> _Exercise goal_
Extract each line of the records below that contains the word "Option".

> _Entries provided_
########################################
-- ==== Sys2Proof/Machine/Contrib.lean ====
section
/-!
DEFINITION. Sys2Proof/Machine/Contrib.lean: contributions and partials: their checks, refusals and answers (R142 to R147,
R373 to R386, R543, R544, R550, R551), and the clocks, samples and refills of the combine dies (R186, R187, R154, R194, R195).
-/
namespace Sys2Proof.Machine

/-! ## Contributions: fields (Table 15-11) -/

/-- Fields of a CONTRIB packet. -/
structure ContribF where
  epoch : Nat
  ctx   : Nat
  rank  : Nat
  pass  : Nat
  slab  : Nat
  lane0 : Nat
  nln   : Nat
  fin   : Bool
  fmt   : Nat
  shape : Nat

/-- Read them. -/
def contribF (w : List W64) : ContribF :=
  let a := wordAt w 1
  let b := wordAt w 2
  { epoch := field a 63 48, ctx := field a 45 32, rank := field a 27 16, pass := field a 7 0, slab := field b 63 48
    lane0 := field b 41 32, nln := field b 26 16, fin := flag b 15, fmt := field b 3 0, shape := field (wordAt w 3) 63 32 }

/-- What makes a CONTRIB malformed (R542, R543). -/
def contribBad (k : PktRx) (d : Dev) : Option Nat :=
  let w := k.words
  let f := contribF w
  firstBad
    [ (roleBad d k.port 1, 1)
    , (rsvdSet (wordAt w 1) [(47, 46), (31, 28), (15, 8)] || rsvdSet (wordAt w 2) [(47, 42), (31, 27), (14, 4)] ||
       rsvdSet (wordAt w 3) [(31, 0)], 2)
    , (!fmtContrib f.fmt, 4)
    , (f.lane0 % 32 != 0 || f.nln % 32 != 0 || f.nln < 32 || 1024 < f.lane0 + f.nln, 5)
    , (lenBad w (4 + payloadWords f.fmt f.nln), 3) ]

/-- CONTRIB_ANS to the member whose packet arrived on `port`, on its downstream home (R375, R544, R557). -/
def contribAns (d : Dev) (port j : Nat) (w1 : W64) (slab status : Nat) : Dev :=
  sendPort d (homeOnPort d port) { queue := j, vc := 1, words := mkPacket 0x11 j [w1, mkWord [(slab, 48), (status, 0)]] }

/-- Spoil a copy: count it and answer it when the packet ends it (R375). -/
def spoilCopy (d : Dev) (k : PktRx) (ctr : Option (Ctr × Nat)) (status : Nat) : Dev :=
  let f := contribF k.words
  if f.fin then
    let d1 := match ctr with | some (c, i) => bump d c i | none => d
    contribAns d1 k.port (pktJob k.words) (wordAt k.words 1) f.slab status
  else d

/-- Is a release or a drain in progress that has closed the face-die copies (R368, R387)? -/
def ctxClosed (x : Ctx) : Bool := !(x.state == .opened || x.state == .done) || x.drain != .none

/-- The answer of R374 to a packet that fails check 1 or 2. -/
def staleAnswer (x : Ctx) (j epoch other : Nat) : Nat :=
  if x.holder == some j && x.prevEpoch == epoch && x.prevStatus != 0 then x.prevStatus.toNat else other

/-- Poison a context (R379): trap once per epoch, status, notices. -/
def poisonCtx (d : Dev) (c cause : Nat) (t : TrapInfo) : Dev :=
  let d1 := if (getCtx d c).poisTrap then bump d ctrTrapSuppressed 0
    else raiseTrap (updCtx d c fun x => { x with poisTrap := true }) t
  failCtx d1 c stMismatch cause (some 0x64)

/-- A packet that fails check 4 or 5 of Table 11-6. -/
def mismatch (d : Dev) (k : PktRx) (member cause : Nat) : Dev :=
  let f := contribF k.words
  let x := getCtx d f.ctx
  let d1 := spoilCopy d k (some (ctrShapeSpoil, f.ctx)) stMismatch
  if x.state == .opened then
    poisonCtx d1 f.ctx cause
      { cause := cause, job := x.holder.bind (jobInfo d), ctx := some (f.ctx, x.epoch, f.slab, f.lane0, f.pass, f.rank)
        kind := 1, unit := k.port
        details := BitVec.ofNat 64 member ::
          (if cause = 0x60 then [BitVec.ofNat 64 x.shape.toNat, BitVec.ofNat 64 f.shape] else []) }
  else if x.status == BitVec.ofNat 16 stMismatch then bump d1 ctrTrapSuppressed 0
  else d1

/-! ## Receiving a copy -/

/-- 32-lane blocks that a packet carries. -/
def blocksOf (f : ContribF) : List Nat := rangeFrom (f.lane0 / 32) (f.nln / 32)

/-- Put the packet's elements and scales of the blocks `bs` into a copy. -/
def addBlocks (f : ContribF) (payload : List W64) (bs : List Nat) (cp : Copy) : Copy :=
  let w := fmtBytes f.fmt
  let ns := if fmtMx f.fmt then f.nln / 32 else 0
  let bytes := wordsBytes payload
  let es := bytesElems w f.nln (bytes.drop ns)
  let cp1 := (List.range f.nln).foldl
    (fun cp i => if bs.contains ((f.lane0 + i) / 32) then { cp with elems := SMap.set cp.elems (f.lane0 + i) (es.getD i 0) } else cp) cp
  (List.range ns).foldl
    (fun cp i => if bs.contains (f.lane0 / 32 + i) then
      { cp with scales := SMap.set cp.scales (f.lane0 / 32 + i) (bytes.getD i 0) } else cp) cp1

/-- Is a received copy complete (R544)? -/
def rxComplete (n : Nat) (r : RxCopy) : Bool :=
  r.ended && (List.range ((n + 31) / 32)).all fun b => r.blocks.contains b

/-- The copy being received from a source. -/
def getRx (s : Slot) (src : Source) : Option RxCopy := if src == .primary then s.rxPri else s.rxBak
/-- Write it. -/
def setRx (s : Slot) (src : Source) (r : Option RxCopy) : Slot :=
  if src == .primary then { s with rxPri := r } else { s with rxBak := r }

/-- A refused copy (R142, R183): its END packet is answered with the status. -/
def refuseCopy (d : Dev) (k : PktRx) (src : Source) (status : Nat) : Dev :=
  let f := contribF k.words
  if f.fin then
    contribAns (updSlot d f.ctx f.slab f.pass f.rank fun s => setRx s src none) k.port (pktJob k.words) (wordAt k.words 1) f.slab status
  else updSlot d f.ctx f.slab f.pass f.rank fun s => setRx s src (some { refused := status })

/-- Take a packet into a copy; when that completes it, the copy is used and answered. A packet that repeats part of the copy is
spoiled whole (R384). -/
def receive (d : Dev) (e : Env) (k : PktRx) (src : Source) (member : Nat) (r : RxCopy) : Dev :=
  let f := contribF k.words
  let x := getCtx d f.ctx
  let n := realLanes e.r (slabOf x f.slab)
  let r1 : RxCopy :=
    { r with copy := addBlocks f (k.words.drop 4) (blocksOf f) r.copy, blocks := r.blocks ++ blocksOf f, ended := r.ended || f.fin }
  let pos := seamPos d f.ctx f.slab
  if (blocksOf f).any r.blocks.contains then bump d ctrPktRepeat f.ctx
  else if rxComplete n r1 then
    let d1 := completeCopy d f.ctx f.slab f.pass f.rank src member r1.copy
    let d2 := contribAns d1 k.port e.j (wordAt k.words 1) f.slab stOk
    spill d2 f.ctx pos
  else spill (updSlot d f.ctx f.slab f.pass f.rank fun s => setRx s src (some r1)) f.ctx pos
########################################
> _The answer_
def contribBad (k : PktRx) (d : Dev) : Option Nat :=
def spoilCopy (d : Dev) (k : PktRx) (ctr : Option (Ctr × Nat)) (status : Nat) : Dev :=
def getRx (s : Slot) (src : Source) : Option RxCopy := if src == .primary then s.rxPri else s.rxBak
def setRx (s : Slot) (src : Source) (r : Option RxCopy) : Slot :=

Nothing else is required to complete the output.